PRESS RELEASE

Pakistan urges world community to address conflicts in Mideast

UN, New York, April 21, 2015

"Once a cradle of civilization, the Middle East today has become a cradle of chaos." This was stated by Pakistan's Ambassador Maleeha Lodhi in the UN Security Council Tuesday, where she made an impassioned plea to address the region's several conflicts, especially Palestine.

Participating in a debate on the Middle East in the 15 member Council, she said the Arab spring had turned into a "cold and forbidding winter". Conflicts and regional rivalries raged in the Middle East, which was also afflicted by terrorism and extremism and massive as well as enduring human suffering.

She warned the Security Council that unless this chaos was contained and controlled, it would endanger global peace, security and prosperity.

This situation needed to be addressed with long term vision rather than short term or partisan perspectives.

Muslim unity, she said, was essential in the face of these challenges. The Islamic world must not allow the internal fissures to tear apart the the divinely prescribed unity of the Ummah - the community of all Muslims.

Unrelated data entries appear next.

-- ==== Sys2Proof/Decode.lean ====
section
/-! DEFINITION. The decoder from a wire request to an operation (R24, R25, R26), total, refusing the
reserved code by name; the encoder written from the same rules; and the flat numbering of a request's
bits that extends spec/opcode_table.json's. -/

namespace Sys2Proof

/-- Why a request is not a well-formed request. -/
inductive DecodeError where
  /-- `op = 111` (R26, U4): no operation, no response defined. -/
  | reservedOp
deriving DecidableEq, Repr

/-- Operation select codes (R24, D5). -/
def opCode : Instr → BitVec 3
  | .encode32 _ => 0b000#3
  | .encode64 _ => 0b001#3
  | .decode32 _ => 0b010#3
  | .decode64 _ => 0b011#3
  | .bitsFromHex32 _ => 0b100#3
  | .bitsFromHex64 _ => 0b101#3
  | .hexFromBits _ => 0b110#3

/-- Character `i` of the `hx` wires (R21). -/
def WireRequest.hxAt (r : WireRequest) (i : Nat) : Char8 := r.hx.extractLsb' (8 * i) 8

/-- The BitString operand: `len(b) = bs_len`, `b(i) = bs(i)` (R25); elements at `i >= bs_len` are not read. -/
def WireRequest.bitString (r : WireRequest) : BitString :=
  (List.range r.bsLen.toNat).map (fun i => r.bs.getLsbD i)

/-- The String operand: `len(h) = hx_len`, `h(i) = hx(i)` (R25); characters at `i >= hx_len` are not read. -/
def WireRequest.string (r : WireRequest) : Str :=
  (List.range r.hxLen.toNat).map (fun i => r.hxAt i)

/-- Which operation a request selects, with its operand (R24, R25); `op = 111` is refused (R26). -/
def decode (r : WireRequest) : Except DecodeError Instr :=
  match r.op.toNat with
  | 0 => .ok (.encode32 r.fval)
  | 1 => .ok (.encode64 r.fval)
  | 2 => .ok (.decode32 r.bitString)
  | 3 => .ok (.decode64 r.bitString)
  | 4 => .ok (.bitsFromHex32 r.string)
  | 5 => .ok (.bitsFromHex64 r.string)
  | 6 => .ok (.hexFromBits r.bitString)
  | _ => .error .reservedOp

/-- The number whose bit `i` is element `i`: the value of a bundle of 1-bit wires. -/
def packBits : BitString → Nat
  | [] => 0
  | x :: xs => x.toNat + 2 * packBits xs

/-- The number whose bits `8i+7 .. 8i` are character `i`: the value of a bundle of 8-bit wires. -/
def packChars : Str → Nat
  | [] => 0
  | c :: cs => c.toNat + 256 * packChars cs

/-- A request with every field zero but `op`. Unread fields "may hold anything" (R25); the encoder writes 0. -/
def WireRequest.blank (op : BitVec 3) : WireRequest :=
  { op := op, fval := 0, bsLen := 0, bs := 0, hxLen := 0, hx := 0 }

/-- The request carrying a float operand (R21). -/
def WireRequest.withFval (r : WireRequest) (v : Word64) : WireRequest := { r with fval := v }

/-- The request carrying a BitString operand (R21). -/
def WireRequest.withBits (r : WireRequest) (b : BitString) : WireRequest :=
  { r with bsLen := BitVec.ofNat 8 b.length, bs := BitVec.ofNat 255 (packBits b) }

/-- The request carrying a String operand (R21). -/
def WireRequest.withString (r : WireRequest) (h : Str) : WireRequest :=
  { r with hxLen := BitVec.ofNat 8 h.length, hx := BitVec.ofNat 2040 (packChars h) }

/-- The request that selects an operation with its operand; right for a well-formed operation. -/
def encode (i : Instr) : WireRequest :=
  match i with
  | .encode32 v => (WireRequest.blank (opCode i)).withFval v
  | .encode64 v => (WireRequest.blank (opCode i)).withFval v
  | .decode32 b => (WireRequest.blank (opCode i)).withBits b
  | .decode64 b => (WireRequest.blank (opCode i)).withBits b
  | .bitsFromHex32 h => (WireRequest.blank (opCode i)).withString h
  | .bitsFromHex64 h => (WireRequest.blank (opCode i)).withString h
  | .hexFromBits b => (WireRequest.blank (opCode i)).withBits b

/-- Number of bits of a request: 3 + 64 + 8 + 255 + 8 + 2040. -/
abbrev wireBits : Nat := 2378

/-- A request as one number: the fields of R21 in the order of its table, `op` at bits 2..0 as
spec/opcode_table.json numbers it, each later field above the one before it. The spec gives no
positions but `op`'s: DESIGN CHOICE, log 4. -/
def WireRequest.toFlat (r : WireRequest) : BitVec wireBits :=
  r.hx ++ (r.hxLen ++ (r.bs ++ (r.bsLen ++ (r.fval ++ r.op))))

/-- The request whose flat form is `w` (log 4). -/
def WireRequest.ofFlat (w : BitVec wireBits) : WireRequest :=
  { op    := w.extractLsb' 0 3
    fval  := w.extractLsb' 3 64
    bsLen := w.extractLsb' 67 8
    bs    := w.extractLsb' 75 255
    hxLen := w.extractLsb' 330 8
    hx    := w.extractLsb' 338 2040 }

/-- The request whose first `nbits` bits are those of `w` and whose other bits are 0 (log 4). -/
def WireRequest.ofTableWord (nbits w : Nat) : WireRequest :=
  WireRequest.ofFlat (BitVec.ofNat wireBits (w % 2 ^ nbits))

/-- What the decoder reads from a word numbered as spec/opcode_table.json numbers it; none where it refuses. -/
def decodeTableWord (nbits w : Nat) : Option Instr :=
  match decode (WireRequest.ofTableWord nbits w) with
  | .ok i => some i
  | .error _ => none

end Sys2Proof
end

Describing Palestine and the plight of its people as the root cause of many of the conflicts and chaos that now rages across the Middle East, she said the prospect of a just solution appeared further away than at any time. This was unacceptable. As was the situation in the Palestinian camp in Yarmouk which defied description.

She reiterated Pakistan's unwavering solidarity with the people of Palestine and urged the Council to act and take the lead on this issue. Ambassador Lodhi said that resolution of the Arab-Israel conflict would also help resolve the new conflicts that engulf the Middle East. “Urgency is essential”, she emphasized and added that unfortunately the prospect of a just solution to this perennial problem was further away than at any time.

“The recent pronouncements by Israel have appalled even its closest friends”, she said.

Ambassador Lodhi also highlighted the continued spread of illegal Israeli settlements on Palestinian lands, the blockade of Gaza, the provocations around the Holy Al Aqsa Mosque and the continued imprisonment of Palestinians. Such measures posed ever growing obstacles to a two-state solution.

Pakistan urged the Security Council to adopt a resolution establishing the parameters of a Palestinian State, set a timeline for ending occupation and launch a new peace process to take negotiations forward.

Speaking on the rise of ISIS, Ambassador Lodhi said that wittingly or otherwise, the long conflict in and around Iraq has exacerbated ethnic and sectarian fault lines and given new life to Al Qaeda and birth to an even more abhorrent terrorist entity: ISIS or Daesh - which now rampages across Iraq and Syria and was gaining adherents beyond, in Libya and elsewhere.

“ISIS must be defeated”, she said and added that for peace and order to be restored to Syria a political solution will need to be negotiated between those willing to make mutual accommodations. She urged utilizing the Geneva process, UN mediation, the Russian initiative and all other avenues to evolve a political solution to this difficult conflict.

“The first priority should be to end the massive human suffering of the Syrian people”, she said.

Referring to the many conflicts going on in the Middle East, she said while the proximate causes of each conflict was different, there were some common threads : the failure of governments and governance to meet the legitimate aspirations of the concerned people, unresolved issues, the consequences of outside interventions and acts of omission by the international community.

Finally on the crisis in Yemen she called for an urgent search for a political resolution through dialogue.